Unsupervised learning: how the AIs that differentiate eagles from planes are trained


Big Data & AI Exhibition 2023, Paris – Certainly, generative AI occupies many corporate meetings. Perhaps to the point of forgetting that work in AI is progressing far from the buzz of ChatGPT. Unsupervised learning, for example, is one of the most promising techniques. This variation of automatic learning – also called Machine Learning – where the data is not labeled (unlike supervised learning) extracts classes or groups of objects presenting common characteristics without the help of a supervisor.

The ambition of this technique is to discover the structures underlying this unlabeled data, and it is a means of experimenting with how far artificial intelligence can take it in terms of performance. Armand Joulin, researcher in artificial intelligence, presented work on the training of visual recognition AI using an unsupervised learning technique at the Big Data & IA Show. A technique already used by Meta for voice recognition.

“AI image recognition began with supervised learning,” he recalls. “With this technique, we give an image to a machine, and we ask it to do a task with this image, such as recognizing a subject.
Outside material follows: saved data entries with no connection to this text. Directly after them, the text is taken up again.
-- ==== Sys2Proof/Laws/KeepErrors.lean ====
section
/-!
SUPPORT. Every operation and meaning of Machine/Errors.lean leaves the queue of waiting commands as it was and keeps the stores
canonical: for each f, `f_keeps` (Laws/Keeps.lean).
-/

namespace Sys2Proof.Machine

theorem execLINK_PARITY_ERROR_keeps {z : State} {link} {s : State} (hz : Keeps z s) :
    OutKeeps z (execLINK_PARITY_ERROR link s) := by
  unfold execLINK_PARITY_ERROR
  with_reducible
    refine OutKeeps.ite ?_ ?_
    apply OutKeeps.next
    apply State.bumpSat_keeps
    apply State.bump_keeps
    assumption
    apply OutKeeps.next
    assumption

theorem State.linkFailed_keeps {z : State} {s : State} {l} (hz : Keeps z s) :
    Keeps z (State.linkFailed s l) := by
  unfold State.linkFailed
  with_reducible
    ((try lift_lets -underBinder); intro x; simp -zeta only [x])
    ((try lift_lets -underBinder); intro x; refine (fun (hx : Keeps z x) => ?_) ?_; clear_value x)
    split
    assumption
    refine Keeps.ite ?_ ?_
    refine Keeps.ite ?_ ?_
    apply State.setPart_keeps
    assumption
    assumption
    refine Keeps.ite ?_ ?_
    ((try lift_lets -underBinder); intro x; refine (fun (hx : Keeps z x) => ?_) ?_; clear_value x)
    ((try lift_lets -underBinder); intro x; simp -zeta only [x])
    (simp -zeta only [mk_keeps_iff]; apply KeptParts.fold)
    assumption
    apply State.resetPartition_keeps
    assumption
    assumption
    apply State.errRecord_keeps
    apply State.bump_keeps
    apply State.setFld_keeps
    assumption

theorem execLINK_RETRAIN_keeps {z : State} {link} {word} {s : State} (hz : Keeps z s) :
    OutKeeps z (execLINK_RETRAIN link word s) := by
  unfold execLINK_RETRAIN
  with_reducible
    refine OutKeeps.ite ?_ ?_
    apply OutKeeps.next
    assumption
    refine OutKeeps.ite ?_ ?_
    apply OutKeeps.next
    apply State.linkFailed_keeps
    apply State.updErrs_keeps
    apply State.errRecord_keeps
    assumption
    apply OutKeeps.next
    apply State.bumpSat_keeps
    apply State.bump_keeps
    apply State.setFld_keeps
    apply State.updErrs_keeps
    apply State.errRecord_keeps
    assumption

theorem execLINK_RETRAIN_DONE_keeps {z : State} {link} {ok} {s : State} (hz : Keeps z s) :
    OutKeeps z (execLINK_RETRAIN_DONE link ok s) := by
  unfold execLINK_RETRAIN_DONE
  with_reducible
    refine OutKeeps.ite ?_ ?_
    apply OutKeeps.next
    assumption
    refine OutKeeps.ite ?_ ?_
    apply OutKeeps.next
    apply State.setFld_keeps
    assumption
    apply OutKeeps.next
    apply State.linkFailed_keeps
    assumption

theorem State.poisonLine_keeps {z : State} {s : State} {mem} {addr} (hz : Keeps z s) :
    Keeps z (State.poisonLine s mem addr) := by
  unfold State.poisonLine
  with_reducible
    refine Keeps.ite ?_ ?_
    assumption
    apply State.updErrs_keeps
    assumption

theorem State.countUe_keeps {z : State} {s : State} {mem} {addr} (hz : Keeps z s) :
    Keeps z (State.countUe s mem addr) := by
  unfold State.countUe
  with_reducible
    refine Keeps.ite ?_ ?_
    apply State.bumpSat_keeps
    apply State.bump_keeps
    assumption
    refine Keeps.ite ?_ ?_
    apply State.bumpSat_keeps
    apply State.bump_keeps
    assumption
    apply State.bump_keeps
    assumption

theorem State.stopWork_keeps {z : State} {s : State} {i} (hz : Keeps z s) :
    Keeps z (State.stopWork s i) := by
  unfold State.stopWork
  with_reducible
    apply State.dequeue_keeps
    apply State.dropPrefill_keeps
    apply foldl_keeps
    assumption
    intro _
    intro _
    apply State.abandonStep_keeps

theorem State.failRequest_keeps {z : State} {s : State} {i} (hz : Keeps z s) :
    Keeps z (State.failRequest s i) := by
  unfold State.failRequest
  with_reducible
    apply State.endWithout_keeps
    apply State.enter_keeps
    apply State.stopWork_keeps
    assumption

theorem State.requestLost_keeps {z : State} {s : State} {i} (hz : Keeps z s) :
    Keeps z (State.requestLost s i) := by
  unfold State.requestLost
  with_reducible
    refine Keeps.ite ?_ ?_
    assumption
    refine Keeps.ite ?_ ?_
    apply State.failRequest_keeps
    assumption
    apply State.updSess_keeps
    assumption

theorem State.transcriptCut_keeps {z : State} {s : State} {i} {k} (hz : Keeps z s) :
    Keeps z (State.transcriptCut s i k) := by
  unfold State.transcriptCut
  with_reducible
    refine Keeps.ite ?_ ?_
    apply State.enter_keeps
    apply State.updSess_keeps
    apply State.updSess_keeps
    split
    refine Keeps.ite ?_ ?_
    apply State.cutKv_keeps
    refine Keeps.ite ?_ ?_
    apply State.leaveT1_keeps
    apply State.answerHeld_keeps
    assumption
    apply State.stopWork_keeps
    assumption
    refine Keeps.ite ?_ ?_
    apply State.leaveT1_keeps
    apply State.answerHeld_keeps
    assumption
    apply State.stopWork_keeps
    assumption
    refine Keeps.ite ?_ ?_
    apply State.leaveT1_keeps
    apply State.answerHeld_keeps
    assumption
    apply State.stopWork_keeps
    assumption
    refine Keeps.ite ?_ ?_
    apply State.endWithout_keeps
    apply State.enter_keeps
    apply State.updSess_keeps
    split
    refine Keeps.ite ?_ ?_
    apply State.cutKv_keeps
    refine Keeps.ite ?_ ?_
    apply State.leaveT1_keeps
    apply State.answerHeld_keeps
    assumption
    apply State.stopWork_keeps
    assumption
    refine Keeps.ite ?_ ?_
    apply State.leaveT1_keeps
    apply State.answerHeld_keeps
    assumption
    apply State.stopWork_keeps
    assumption
    refine Keeps.ite ?_ ?_
    apply State.leaveT1_keeps
    apply State.answerHeld_keeps
    assumption
    apply State.stopWork_keeps
    assumption
    refine Keeps.ite ?_ ?_
    apply State.updSess_keeps
    apply State.updSess_keeps
    split
    refine Keeps.ite ?_ ?_
    apply State.cutKv_keeps
    refine Keeps.ite ?_ ?_
    apply State.leaveT1_keeps
    apply State.answerHeld_keeps
    assumption
    apply State.stopWork_keeps
    assumption
    refine Keeps.ite ?_ ?_
    apply State.leaveT1_keeps
    apply State.answerHeld_keeps
    assumption
    apply State.stopWork_keeps
    assumption
    refine Keeps.ite ?_ ?_
    apply State.leaveT1_keeps
    apply State.answerHeld_keeps
    assumption
    apply State.stopWork_keeps
    assumption
    refine Keeps.ite ?_ ?_
    apply State.enqueuePrefill_keeps
    apply State.enter_keeps
    apply State.updSess_keeps
    split
    refine Keeps.ite ?_ ?_
    apply State.cutKv_keeps
    refine Keeps.ite ?_ ?_
    apply State.leaveT1_keeps
    apply State.answerHeld_keeps
    assumption
    apply State.stopWork_keeps
    assumption
    refine Keeps.ite ?_ ?_
    apply State.leaveT1_keeps
    apply State.answerHeld_keeps
    assumption
    apply State.stopWork_keeps
    assumption
    refine Keeps.ite ?_ ?_
    apply State.leaveT1_keeps
    apply State.answerHeld_keeps
    assumption
    apply State.stopWork_keeps
    assumption
    apply State.updSess_keeps
    split
    refine Keeps.ite ?_ ?_
    apply State.cutKv_keeps
    refine Keeps.ite ?_ ?_
    apply State.leaveT1_keeps
    apply State.answerHeld_keeps
    assumption
    apply State.stopWork_keeps
    assumption
    refine Keeps.ite ?_ ?_
    apply State.leaveT1_keeps
    apply State.answerHeld_keeps
    assumption
    apply State.stopWork_keeps
    assumption
    refine Keeps.ite ?_ ?_
    apply State.leaveT1_keeps
    apply State.answerHeld_keeps
    assumption
    apply State.stopWork_keeps
    assumption

theorem State.pagesLost_keeps {z : State} {s : State} {i} {f} (hz : Keeps z s) :
    Keeps z (State.pagesLost s i f) := by
  unfold State.pagesLost
  with_reducible
    split
    refine Keeps.ite ?_ ?_
    apply State.updRevive_keeps
    assumption
    apply State.truncateKv_keeps
    assumption
    refine Keeps.ite ?_ ?_
    assumption
    apply State.truncateKv_keeps
    assumption

theorem State.lose_keeps {z : State} {s : State} {mem} {addr} {data} (hz : Keeps z s) :
    Keeps z (State.lose s mem addr data) := by
  unfold State.lose
  with_reducible
    ((try lift_lets -underBinder); intro x; simp -zeta only [x])
    ((try lift_lets -underBinder); intro x; simp -zeta only [x])
    split
    apply State.errRecord_keeps
    assumption
    apply foldl_keeps
    apply State.errRecord_keeps
    assumption
    intro _
    intro _
    apply State.pagesLost_keeps
    apply State.errRecord_keeps
    assumption
    apply State.errRecord_keeps
    assumption
    split
    apply State.transcriptCut_keeps
    apply State.errRecord_keeps
    assumption
    apply State.errRecord_keeps
    assumption
    apply State.entryLost_keeps
    assumption
    refine Keeps.ite ?_ ?_
    apply State.errRecord_keeps
    assumption
    apply State.deviceError_keeps
    assumption
    apply State.fetchFrom_keeps
    apply State.errRecord_keeps
    assumption
    apply State.updCat_keeps
    apply State.errRecord_keeps
    assumption
    apply State.damageShard_keeps
    apply State.errRecord_keeps
    assumption
    split
    apply State.requestLost_keeps
    apply State.errRecord_keeps
    assumption
    apply State.errRecord_keeps
    assumption
    apply State.deviceError_keeps
    assumption

theorem execUNCORRECTABLE_ERROR_keeps {z : State} {mem} {addr} {data} {s : State} (hz : Keeps z s) :
    OutKeeps z (execUNCORRECTABLE_ERROR mem addr data s) := by
  unfold execUNCORRECTABLE_ERROR
  with_reducible
    apply OutKeeps.next
    apply State.lose_keeps
    apply State.poisonLine_keeps
    apply State.countUe_keeps
    assumption

theorem State.rowCandidate_keeps {z : State} {s : State} {row} {n} (hz : Keeps z s) :
    Keeps z (State.rowCandidate s row n) := by
  unfold State.rowCandidate
  with_reducible
    apply State.updErrs_keeps
    assumption

theorem execCE_THRESHOLD_keeps {z : State} {mem} {loc} {addr} {n} {s : State} (hz : Keeps z s) :
    OutKeeps z (execCE_THRESHOLD mem loc addr n s) := by
  unfold execCE_THRESHOLD
  with_reducible
    refine OutKeeps.ite ?_ ?_
    apply OutKeeps.next
    refine Keeps.ite ?_ ?_
    apply State.setFld_keeps
    apply State.bumpBy_keeps
    assumption
    refine Keeps.ite ?_ ?_
    apply State.setFld_keeps
    apply State.bumpBy_keeps
    assumption
    apply State.bumpBy_keeps
    assumption
    refine OutKeeps.ite ?_ ?_
    apply OutKeeps.next
    apply State.rowCandidate_keeps
    apply State.errRecord_keeps
    refine Keeps.ite ?_ ?_
    apply State.setFld_keeps
    apply State.bumpBy_keeps
    assumption
    refine Keeps.ite ?_ ?_
    apply State.setFld_keeps
    apply State.bumpBy_keeps
    assumption
    apply State.bumpBy_keeps
    assumption
    refine OutKeeps.ite ?_ ?_
    apply OutKeeps.next
    apply State.errRecord_keeps
    refine Keeps.ite ?_ ?_
    apply State.setFld_keeps
    apply State.bumpBy_keeps
    assumption
    refine Keeps.ite ?_ ?_
    apply State.setFld_keeps
    apply State.bumpBy_keeps
    assumption
    apply State.bumpBy_keeps
    assumption
    apply OutKeeps.next
    apply State.errRecord_keeps
    refine Keeps.ite ?_ ?_
    apply State.setFld_keeps
    apply State.bumpBy_keeps
    assumption
    refine Keeps.ite ?_ ?_
    apply State.setFld_keeps
    apply State.bumpBy_keeps
    assumption
    apply State.bumpBy_keeps
    assumption

theorem execERR_IRQ_GAP_END_keeps {z : State} {s : State} (hz : Keeps z s) :
    OutKeeps z (execERR_IRQ_GAP_END s) := by
  unfold execERR_IRQ_GAP_END
  with_reducible
    refine OutKeeps.ite ?_ ?_
    apply OutKeeps.next
    apply State.sendMsix_keeps
    apply State.updErrs_keeps
    assumption
    apply OutKeeps.next
    assumption

theorem execERR_LOG_SEL_keeps {z : State} {value} {s : State} (hz : Keeps z s) :
    OutKeeps z (execERR_LOG_SEL value s) := by
  unfold execERR_LOG_SEL
  with_reducible
    apply OutKeeps.next
    apply State.setFld_keeps
    apply State.updErrs_keeps
    apply State.setReg_keeps
    assumption

theorem execERR_STICKY_CLR_keeps {z : State} {value} {s : State} (hz : Keeps z s) :
    OutKeeps z (execERR_STICKY_CLR value s) := by
  unfold execERR_STICKY_CLR
  with_reducible
    refine OutKeeps.ite ?_ ?_
    apply OutKeeps.next
    assumption
    ((try lift_lets -underBinder); intro x; refine (fun (hx : Keeps z x) => ?_) ?_; clear_value x)
    ((try lift_lets -underBinder); intro x; refine (fun (hx : Keeps z x) => ?_) ?_; clear_value x)
    ((try lift_lets -underBinder); intro _)
    refine OutKeeps.ite ?_ ?_
    apply OutKeeps.next
    (simp -zeta only [mk_keeps_iff]; apply KeptParts.fold)
    assumption
    apply OutKeeps.next
    assumption
    simp -zeta only [x]
    apply State.beginWarm_keeps
    assumption
    simp -zeta only [x]
    apply State.updErrs_keeps
    assumption

theorem State.dropFlight_keeps {z : State} {s : State} (hz : Keeps z s) :
    Keeps z (State.dropFlight s) := by
  unfold State.dropFlight
  with_reducible
    ((try lift_lets -underBinder); intro x; refine (fun (hx : Keeps z x) => ?_) ?_; clear_value x)
    (simp -zeta only [mk_keeps_iff]; apply KeptParts.fold)
    assumption
    apply foldl_keeps
    assumption
    intro _
    intro _
    apply State.dropSlip_keeps

theorem State.violation_keeps {z : State} {s : State} {code} {check} {object} {slip} (hz : Keeps z s) :
    Keeps z (State.violation s code check object slip) := by
  unfold State.violation
  with_reducible
    ((try lift_lets -underBinder); intro _)
    ((try lift_lets -underBinder); intro x; refine (fun (hx : Keeps z x) => ?_) ?_; clear_value x)
    ((try lift_lets -underBinder); intro x; refine (fun (hx : Keeps z x) => ?_) ?_; clear_value x)
    ((try lift_lets -underBinder); intro x; refine (fun (hx : Keeps z x) => ?_) ?_; clear_value x)
    ((try lift_lets -underBinder); intro x; refine (fun (hx : Keeps z x) => ?_) ?_; clear_value x)
    ((try lift_lets -underBinder); intro x; refine (fun (hx : Keeps z x) => ?_) ?_; clear_value x)
    ((try lift_lets -underBinder); intro _)
    refine Keeps.ite ?_ ?_
    apply State.setFld_keeps
    apply State.setFld_keeps
    apply State.setFld_keeps
    apply State.dropFlight_keeps
    apply State.abandonSteps_keeps
    assumption
    (simp -zeta only [mk_keeps_iff]; apply KeptParts.fold)
    assumption
    simp -zeta only [x]
    apply State.beginWarm_keeps
    assumption
    simp -zeta only [x]
    split
    apply State.finish_keeps
    assumption
    assumption
    simp -zeta only [x]
    apply State.bump_keeps
    assumption
    simp -zeta only [x]
    apply State.setFld_keeps
    apply State.setFld_keeps
    apply State.setFld_keeps
    assumption
    simp -zeta only [x]
    apply State.errRecord_keeps
    assumption

theorem execCONSERVATION_VIOLATION_keeps {z : State} {code} {check} {object} {slip} {s : State} (hz : Keeps z s) :
    OutKeeps z (execCONSERVATION_VIOLATION code check object slip s) := by
  unfold execCONSERVATION_VIOLATION
  with_reducible
    refine OutKeeps.ite ?_ ?_
    apply OutKeeps.next
    apply State.violation_keeps
    assumption
    apply OutKeeps.next
    assumption

theorem execAUDIT_SWEEP_keeps {z : State} {left} {s : State} (hz : Keeps z s) :
    OutKeeps z (execAUDIT_SWEEP left s) := by
  unfold execAUDIT_SWEEP
  with_reducible
    refine OutKeeps.ite ?_ ?_
    apply OutKeeps.next
    assumption
    ((try lift_lets -underBinder); intro x; simp -zeta only [x])
    ((try lift_lets -underBinder); intro x; simp -zeta only [x])
    ((try lift_lets -underBinder); intro x; refine (fun (hx : Keeps z x) => ?_) ?_; clear_value x)
    ((try lift_lets -underBinder); intro x; refine (fun (hx : Keeps z x) => ?_) ?_; clear_value x)
    split
    apply OutKeeps.next
    apply State.violation_keeps
    assumption
    apply OutKeeps.next
    refine Keeps.ite ?_ ?_
    apply State.bump_keeps
    assumption
    assumption
    apply State.bumpBy_keeps
    assumption
    apply State.setFld_keeps
    apply State.setFld_keeps
    assumption

end Sys2Proof.Machine
end

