/-! ## setNbu -/

@[simp] theorem State.setNbu_pending (s : State) (n : Nat) (v : Nbu) : (s.setNbu n v).pending = s.pending := rfl
@[simp] theorem State.setNbu_ready (s : State) (n : Nat) (v : Nbu) : (s.setNbu n v).ready = s.ready := rfl
@[simp] theorem State.setNbu_held (s : State) (n : Nat) (v : Nbu) : (s.setNbu n v).held = s.held := rfl
@[simp] theorem State.setNbu_outbox (s : State) (n : Nat) (v : Nbu) : (s.setNbu n v).outbox = s.outbox := rfl
@[simp] theorem State.setNbu_regs (s : State) (n : Nat) (v : Nbu) : (s.setNbu n v).regs = s.regs := rfl
@[simp] theorem State.setNbu_tick (s : State) (n : Nat) (v : Nbu) : (s.setNbu n v).tick = s.tick := rfl
@[simp] theorem State.setNbu_freeCtr (s : State) (n : Nat) (v : Nbu) : (s.setNbu n v).freeCtr = s.freeCtr := rfl
@[simp] theorem State.setNbu_provCtr (s : State) (n : Nat) (v : Nbu) : (s.setNbu n v).provCtr = s.provCtr := rfl
@[simp] theorem State.setNbu_slips (s : State) (n : Nat) (v : Nbu) : (s.setNbu n v).slips = s.slips := rfl
@[simp] theorem State.setNbu_versions (s : State) (n : Nat) (v : Nbu) : (s.setNbu n v).versions = s.versions := rfl
@[simp] theorem State.setNbu_qps (s : State) (n : Nat) (v : Nbu) : (s.setNbu n v).qps = s.qps := rfl
@[simp] theorem State.setNbu_mgmt (s : State) (n : Nat) (v : Nbu) : (s.setNbu n v).mgmt = s.mgmt := rfl
@[simp] theorem State.setNbu_sessions (s : State) (n : Nat) (v : Nbu) : (s.setNbu n v).sessions = s.sessions := rfl
@[simp] theorem State.setNbu_tenants (s : State) (n : Nat) (v : Nbu) : (s.setNbu n v).tenants = s.tenants := rfl
@[simp] theorem State.setNbu_rings (s : State) (n : Nat) (v : Nbu) : (s.setNbu n v).rings = s.rings := rfl
@[simp] theorem State.setNbu_sched (s : State) (n : Nat) (v : Nbu) : (s.setNbu n v).sched = s.sched := rfl
@[simp] theorem State.setNbu_fuses (s : State) (n : Nat) (v : Nbu) : (s.setNbu n v).fuses = s.fuses := rfl
@[simp] theorem State.setNbu_profile (s : State) (n : Nat) (v : Nbu) : (s.setNbu n v).profile = s.profile := rfl
@[simp] theorem State.setNbu_text (s : State) (n : Nat) (v : Nbu) : (s.setNbu n v).text = s.text := rfl
@[simp] theorem State.setNbu_entryGens (s : State) (n : Nat) (v : Nbu) : (s.setNbu n v).entryGens = s.entryGens := rfl
@[simp] theorem State.setNbu_preempting (s : State) (n : Nat) (v : Nbu) : (s.setNbu n v).preempting = s.preempting := rfl
@[simp] theorem State.setNbu_slots (s : State) (n : Nat) (v : Nbu) : (s.setNbu n v).slots = s.slots := rfl
@[simp] theorem State.setNbu_gens (s : State) (n : Nat) (v : Nbu) : (s.setNbu n v).gens = s.gens := rfl
@[simp] theorem State.setNbu_hbm (s : State) (n : Nat) (v : Nbu) : (s.setNbu n v).hbm = s.hbm := rfl
@[simp] theorem State.setNbu_cellar (s : State) (n : Nat) (v : Nbu) : (s.setNbu n v).cellar = s.cellar := rfl
@[simp] theorem State.setNbu_reserved (s : State) (n : Nat) (v : Nbu) : (s.setNbu n v).reserved = s.reserved := rfl
@[simp] theorem State.setNbu_pool (s : State) (n : Nat) (v : Nbu) : (s.setNbu n v).pool = s.pool := rfl
@[simp] theorem State.setNbu_hostRegions (s : State) (n : Nat) (v : Nbu) : (s.setNbu n v).hostRegions = s.hostRegions := rfl
@[simp] theorem State.setNbu_shelf (s : State) (n : Nat) (v : Nbu) : (s.setNbu n v).shelf = s.shelf := rfl
@[simp] theorem State.setNbu_commits (s : State) (n : Nat) (v : Nbu) : (s.setNbu n v).commits = s.commits := rfl
@[simp] theorem State.setNbu_revives (s : State) (n : Nat) (v : Nbu) : (s.setNbu n v).revives = s.revives := rfl
@[simp] theorem State.setNbu_moves (s : State) (n : Nat) (v : Nbu) : (s.setNbu n v).moves = s.moves := rfl
@[simp] theorem State.setNbu_peers (s : State) (n : Nat) (v : Nbu) : (s.setNbu n v).peers = s.peers := rfl
@[simp] theorem State.setNbu_ports (s : State) (n : Nat) (v : Nbu) : (s.setNbu n v).ports = s.ports := rfl
@[simp] theorem State.setNbu_spray (s : State) (n : Nat) (v : Nbu) : (s.setNbu n v).spray = s.spray := rfl
@[simp] theorem State.setNbu_nextTag (s : State) (n : Nat) (v : Nbu) : (s.setNbu n v).nextTag = s.nextTag := rfl
@[simp] theorem State.setNbu_host (s : State) (n : Nat) (v : Nbu) : (s.setNbu n v).host = s.host := rfl
@[simp] theorem State.setNbu_ringVec (s : State) (n : Nat) (v : Nbu) : (s.setNbu n v).ringVec = s.ringVec := rfl
@[simp] theorem State.setNbu_ringOwed (s : State) (n : Nat) (v : Nbu) : (s.setNbu n v).ringOwed = s.ringOwed := rfl
@[simp] theorem State.setNbu_cat (s : State) (n : Nat) (v : Nbu) : (s.setNbu n v).cat = s.cat := rfl
@[simp] theorem State.setNbu_membership (s : State) (n : Nat) (v : Nbu) : (s.setNbu n v).membership = s.membership := rfl
@[simp] theorem State.setNbu_principals (s : State) (n : Nat) (v : Nbu) : (s.setNbu n v).principals = s.principals := rfl
@[simp] theorem State.setNbu_errs (s : State) (n : Nat) (v : Nbu) : (s.setNbu n v).errs = s.errs := rfl
@[simp] theorem State.setNbu_trace (s : State) (n : Nat) (v : Nbu) : (s.setNbu n v).trace = s.trace := rfl
@[simp] theorem State.setNbu_scans (s : State) (n : Nat) (v : Nbu) : (s.setNbu n v).scans = s.scans := rfl
@[simp] theorem State.setNbu_scanning (s : State) (n : Nat) (v : Nbu) : (s.setNbu n v).scanning = s.scanning := rfl
@[simp] theorem State.setNbu_shapers (s : State) (n : Nat) (v : Nbu) : (s.setNbu n v).shapers = s.shapers := rfl
@[simp] theorem State.setNbu_hists (s : State) (n : Nat) (v : Nbu) : (s.setNbu n v).hists = s.hists := rfl
@[simp] theorem State.setNbu_histSamples (s : State) (n : Nat) (v : Nbu) : (s.setNbu n v).histSamples = s.histSamples := rfl
@[simp] theorem State.setNbu_histBase (s : State) (n : Nat) (v : Nbu) : (s.setNbu n v).histBase = s.histBase := rfl
@[simp] theorem State.setNbu_steps (s : State) (n : Nat) (v : Nbu) : (s.setNbu n v).steps = s.steps := rfl
@[simp] theorem State.setNbu_nextStep (s : State) (n : Nat) (v : Nbu) : (s.setNbu n v).nextStep = s.nextStep := rfl
@[simp] theorem State.setNbu_prefills (s : State) (n : Nat) (v : Nbu) : (s.setNbu n v).prefills = s.prefills := rfl
@[simp] theorem State.setNbu_mes (s : State) (n : Nat) (v : Nbu) : (s.setNbu n v).mes = s.mes := rfl
@[simp] theorem State.setNbu_tiles (s : State) (n : Nat) (v : Nbu) : (s.setNbu n v).tiles = s.tiles := rfl
@[simp] theorem State.setNbu_meShort (s : State) (n : Nat) (v : Nbu) : (s.setNbu n v).meShort = s.meShort := rfl
@[simp] theorem State.setNbu_targetSet (s : State) (n : Nat) (v : Nbu) : (s.setNbu n v).targetSet = s.targetSet := rfl
@[simp] theorem State.setNbu_dieTab (s : State) (n : Nat) (v : Nbu) : (s.setNbu n v).dieTab = s.dieTab := rfl
@[simp] theorem State.setNbu_shards (s : State) (n : Nat) (v : Nbu) : (s.setNbu n v).shards = s.shards := rfl
@[simp] theorem State.setNbu_vecBlocks (s : State) (n : Nat) (v : Nbu) : (s.setNbu n v).vecBlocks = s.vecBlocks := rfl
@[simp] theorem State.setNbu_searches (s : State) (n : Nat) (v : Nbu) : (s.setNbu n v).searches = s.searches := rfl
@[simp] theorem State.setNbu_nextReq (s : State) (n : Nat) (v : Nbu) : (s.setNbu n v).nextReq = s.nextReq := rfl
@[simp] theorem State.setNbu_locks (s : State) (n : Nat) (v : Nbu) : (s.setNbu n v).locks = s.locks := rfl
@[simp] theorem State.setNbu_nextLock (s : State) (n : Nat) (v : Nbu) : (s.setNbu n v).nextLock = s.nextLock := rfl
@[simp] theorem State.setNbu_ckpt (s : State) (n : Nat) (v : Nbu) : (s.setNbu n v).ckpt = s.ckpt := rfl
@[simp] theorem State.setNbu_genFloor (s : State) (n : Nat) (v : Nbu) : (s.setNbu n v).genFloor = s.genFloor := rfl
@[simp] theorem State.setNbu_genBase (s : State) (n : Nat) (v : Nbu) : (s.setNbu n v).genBase = s.genBase := rfl
@[simp] theorem State.setNbu_floorBusy (s : State) (n : Nat) (v : Nbu) : (s.setNbu n v).floorBusy = s.floorBusy := rfl
@[simp] theorem State.setNbu_sec (s : State) (n : Nat) (v : Nbu) : (s.setNbu n v).sec = s.sec := rfl
@[simp] theorem State.setNbu_flash (s : State) (n : Nat) (v : Nbu) : (s.setNbu n v).flash = s.flash := rfl
@[simp] theorem State.setNbu_boot (s : State) (n : Nat) (v : Nbu) : (s.setNbu n v).boot = s.boot := rfl
@[simp] theorem State.setNbu_fld (s : State) (n : Nat) (v : Nbu) (g : Fld) : (s.setNbu n v).fld g = s.fld g := rfl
To do this, we label the images and we teach the machine to recognize the labels.”

How to do object recognition on video?

“It is a very effective but time-consuming method. It also has limitations, because moving from image recognition to video, for example, requires training an AI.” And in addition to cameras, modern smartphones include more and more sensors, such as infrared. “Here too, doing infrared image recognition requires building a new AI” indicates the researcher.

Above all, classification is only one use case for visual recognition. Copy detection in the fight against plagiarism, style transfer or even captioning are all tasks that can be asked of a machine… provided that it is trained each time for this specific task , with a new neural network.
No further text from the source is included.